You look great, by the way. That shirt really suits you.

Cheers,

APS

Better Places To Keep Across What’s Going On

Hello, people of the internet. Hopefully you’ve not been waiting too long for this. It’s been a while.

But! Rather than wait for infrequent updates here, you can keep up to date with Things What APS Is Writing And Doing at The Facebook and The Twitter, and you can subscribe to regular pieces from me at Patreon – as well as at GOAT, where I am currently Senior Writer.

Also, I’m collating all my published stuff at Authory, if you wish to scroll through freakin’ loads of things there.

And hey, hope you’re well. You look great.

Newcastle Writers Festival! A New Home City! And Other Stuff!

Dear The Internet,

So anyway, we live in Adelaide now. More accurately, I’ve lived here for a few weeks after abandoning Sydney and writing scathing pieces about why m’family made the leap south-west (such as this one and also this one), and while much of the last little while has involved either unpacking boxes or ineptly building kit furniture, it’s all pretty lovely.
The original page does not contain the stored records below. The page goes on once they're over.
-- ==== Sys2Proof/Machine/Collective.lean ====
section
/-!
DEFINITION. Collectives (R246 to R253, R372 to R376): the cuff's block, its steps, and the hub that runs them.
-/
namespace Sys2Proof.Machine

/-! ## The block (R247) -/

/-- The cuff is context 15 (R104). -/
def cuff : Nat := 15
/-- The hub's current block of a group (R374): its first vector on the group's tile, as a line of the scratchpad, and its CID. -/
def State.curBlock (s : State) (k g : Nat) : Option CollCur := s.collCur.find? fun x => decide (x.launch = k) && decide (x.group = g)
/-- The block of a step as a number of 128 bytes; b counts lines from the start of the tile's scratchpad. -/
def State.blockAt (s : State) (t b : Nat) : Nat := s.peekN (spadPa t (64 * b)) 128
/-- A bank update of n bytes of a block. -/
def State.putBlock (s : State) (t b off n v : Nat) : State :=
  s.applyWrite (s.partOf t) 0 (spadPa t (64 * b + off)) n v none false false

/-- Whether a block, whose first line is b, is poisoned (R265). -/
def State.blockPoisoned (s : State) (t b : Nat) : Bool := s.poisoned (spadPa t (64 * b) / 64) || s.poisoned (spadPa t (64 * b) / 64 + 1)
/-- Fields of a block. -/
def blkField (v off n : Nat) : Nat := v / 2 ^ (8 * off) % 2 ^ (8 * n)
/-- R247: the checks of CSET on a block. -/
def blockBad (v : Nat) : Bool :=
  let op := blkField v 4 1
  let fmt := blkField v 5 1
  let n := blkField v 6 1
  let chunk := blkField v 8 4
  decide (3 < op) || !(fmt = 0 || fmt = 2 || fmt = 9) || (op = 3 && fmt ≠ 0) || n = 0 || decide (64 < n) || blkField v 7 1 ≠ 0
    || chunk % 64 ≠ 0 || chunk = 0 || decide (16384 < chunk) || blkField v 0xE 2 ≠ 0 || blkField v 0x10 8 % 64 ≠ 0 || blkField v 0x20 8 % 8 ≠ 0
    || blkField v 0x3A 6 ≠ 0 || blkField v 0x4A 54 ≠ 0

/-- The launch key and group index of the group on a tile. -/
def State.groupKey (s : State) (t : Nat) : Nat × Nat := match (s.tile t).grp with | some g => (g.launch, g.idx) | none => (0, 0)

/-- R291: what stops a context that is to zero n doublewords from va on: a check of one of them, a round number that is not free (R190), or a store to its line
that is earlier and not performed, as for every store of the context (R186, R203). -/
def State.zeroStop (s : State) (t c va : Nat) : Nat → Option Iss
  | 0 => none
  | n + 1 =>
    match s.access t c va 8 false true false true with
    | .stop i => some i
    | .at_ _ pa e =>
      let own := s.reqs.any fun r => decide (r.tile = t) && decide (r.ctx = c) && decide (r.kind = .store) && decide (r.stage ≠ .reply) && decide (r.pa / 64 = pa / 64)
      if s.rejectsAt t pa 8 (match e with | some e => e.shu | none => false) then some (.trap s causePageRights (BitVec.ofNat 64 va) 0)
      else if own || s.sbHas t (pa / 64) || (s.ctx t c).roundShut s.nextId (s.ctx t c).relRnd then some (.hold s)
      else s.zeroStop t c (va + 8) n

/-- n doublewords from va on zeroed by package-scope stores of a context: writes of its release round (R190) that carry its ITER (R200), and set its FFL.STALE
where they are dropped (R201). -/
def State.zeroWords (s : State) (t c va : Nat) : Nat → State
  | 0 => s
  | n + 1 =>
    match s.access t c va 8 false true false true with
    | .stop _ => s
    | .at_ s pa e =>
      let p := s.partOf t
      let s := s.countWrite t c (s.home p pa) (s.ctx t c).relRnd
      let s := if (match e with | some e => e.stamp | none => false) then s.dropOwn t (pa / 64) else s
      let (s, applied) := s.engineStore p e pa 8 0 (s.ctx t c).iter false
      (if applied then s else s.addFfl t c stale 0).zeroWords t c (va + 8) n
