-- ==== Sys2Proof/Machine/Step.lean ====
section
/-!
DEFINITION. The step of the machine, and a word placed where it fetches.
-/
namespace Sys2Proof.Machine

/-- One step of the package: the agenda's next, or the part's own (log 1). -/
def step (s : State) : Host.Outcome State Fault Refusal := s.takeTurn

/-- s with the instruction of bits w stored where the next step fetches; the bits above nbits are zero. -/
def State.withFetchWord (s : State) (nbits w : Nat) : State := s.placeWord (BitVec.ofNat 32 (w % 2 ^ nbits))

end Sys2Proof.Machine
end

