/-- R258, R268: CROWN_TAKE_TRAP completes: the crown of a tile that is not quiet, slotted, not busy and not in its handler, takes its oldest pending trap, which is the
event's own effect. It goes on at HANDLER, its latch and the waits it was entered in put aside; TEPC is the pc it would have issued next, and TFPC, TADDR and TCAUSE are the
trap's. Nothing else changes.
It states that these complete: CROWN_TAKE_TRAP. -/
def Obligations.CrownEntersHandler : Prop :=
  ∀ (s : State) (t : Nat) (p : PendTrap) (rest : List PendTrap) (l : Launch), (s.tile t).quiet = false → (s.tile t).pend = p :: rest →
    (s.tile t).inH = false → (s.ctx t 0).state = .slotted → (s.ctx t 0).busy = false → s.launchOf t = some l →
    let h := match (s.ctx t 0).latch with | some q => if q.sent then none else some q | none => none
    Says.completesWith (.crownTakeTrap t) s { s with barWait := s.barWait.filter fun w => decide (¬(w.2.2.1 = t ∧ w.2.2.2 = 0)) } ⟨t, 0, 0⟩
      { s.tile t with
        pend := rest, inH := true, inHTrap := some p, held := h, semWait := (s.tile t).semWait.filter fun w => decide (w.2 ≠ 0)
        tepc := (match h with | some q => q.pc | none => (s.ctx t 0).pc), tfpc := p.tfpc, taddr := p.taddr, tcause := p.tcause }
      { s.ctx t 0 with pc := l.r.handler, park := 0, latch := none }

/-- R389, R258, R255, R268, R124: TRET of the crown in its handler completes. With action 0 for a replayable trap of a sibling the crown goes on at TEPC, with the latch
put aside if TEPC is still its pc, and the sibling, where it is still stopped by that trap, goes on; every other context, tile and byte of memory is as before. With action 1, or for a terminal
trap, the launch does not run on, or, while its group is migrating, the trap is kept for the resume. Out of the handler, or with an operand above 1, TRET traps ILLEGAL.
It states that these complete: TRET. -/
def Obligations.HandlerReturns : Prop :=
  ∀ (s : State) (u : Cur) (S a : Nat) (v : Word), s.cur = some u → u.ctx = 0 → Says.readable (s.ctx u.tile 0) s.cyc a v →
    ((s.tile u.tile).inH = false ∨ 2 ≤ v.toNat → Says.traps (.tret S a) s u causeIllegal 0) ∧
    ((s.tile u.tile).inH = true → v.toNat < 2 → ∀ (p : PendTrap) (c : Nat), (s.tile u.tile).inHTrap = some p → c = p.tcause.toNat / 256 % 64 → c ≠ 0 →
      (v = 0 → p.tcause.toNat / 2 ^ 24 % 2 = 1 →
        ∃ t, exec (.tret S a) s = .next t ∧ t = { s with tiles := t.tiles } ∧
          { t.tile u.tile with ctxs := [] } = { s.tile u.tile with inH := false, inHTrap := none, held := none, ctxs := [] } ∧
          t.ctx u.tile 0 = { s.ctx u.tile 0 with
            pc := (s.tile u.tile).tepc, readyAt := s.cyc + 4 * (1 + S)
            latch := match (s.tile u.tile).held with | some l => if l.pc = (s.tile u.tile).tepc then some l else none | none => none } ∧
          t.ctx u.tile c = (if (s.ctx u.tile c).state = .stopped ∧ (s.ctx u.tile c).park = 10
            then Says.replayed (s.ctx u.tile c) s.cyc (s.ckptWait u.tile) else s.ctx u.tile c) ∧
          (∀ k, k ≠ 0 → k ≠ c → t.ctx u.tile k = s.ctx u.tile k) ∧ (∀ k, k ≠ u.tile → t.tile k = s.tile k) ∧ ∀ pa, t.peek pa = s.peek pa) ∧
      (p.tcause.toNat / 2 ^ 24 % 2 = 0 ∨ v = 1 → ∀ (g : GroupRef) (l : Launch), (s.tile u.tile).grp = some g → Tbl.find? s.launches g.launch = some l →
        (s.migrating u.tile = false → ∃ t, exec (.tret S a) s = .next t ∧ ∀ m, Tbl.find? t.launches g.launch = some m → m.st ≠ .running ∧ m.st ≠ .waiting) ∧
        (s.migrating u.tile = true → ∀ x, Tbl.find? l.groups g.idx = some x →
          ∃ t m y r, exec (.tret S a) s = .next t ∧ Tbl.find? t.launches g.launch = some m ∧ m.st = l.st ∧ Tbl.find? m.groups g.idx = some y ∧
            y.ends = x.ends ++ [r] ∧ r.code = p.tcause.toNat % 256 ∧ r.ctx = c ∧ r.pc = p.tfpc ∧ r.addr = p.addr ∧ ∀ pa, t.peek pa = s.peek pa)))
Look, it’s a classic for a reason.

I am, however, popping back presently to NSW in order to appear at the Newcastle Writers Festival to talk about m’book The Long and Winding Way to The Top: Fifty (Or So) Songs That Made Australia on Saturday 7 April: all the details are here. And if you’e not going to be there but you’d like a (signed and personalised) copy of the thing, you totally can get one – I’ll even mail it to you! Using the post!

And I’m writing this from the airport as I zip down to Hobart to, ahem, make some music with the Majestic Horses, the band of which I am a third along with Kate “her out of the Holy Soul” Wilson and Kellie “she from Screamfeeder” Lloyd. I am, as that makes clear, the minor third.

And there’s a bit of other news to announce but… y’know what? I’ll get to that in a bit. But in the meantime, if you don’t already subscribe to m’Patreon column or follow me on Twitter or Facebook you… um, can. You know, if you fancy it.

Anyway, must pop over to that plane and get ready to play me some bass. Will update again, honest.

Yours ever,

APS

What I’m doing on Patreon! Long and Winding Way To The Top stuff! Things what are happening generally!

Dear the Internet,

We did it, humanity! We made it to 2018! Looked pretty iffy for a while there, but we got there in the end. Good on us!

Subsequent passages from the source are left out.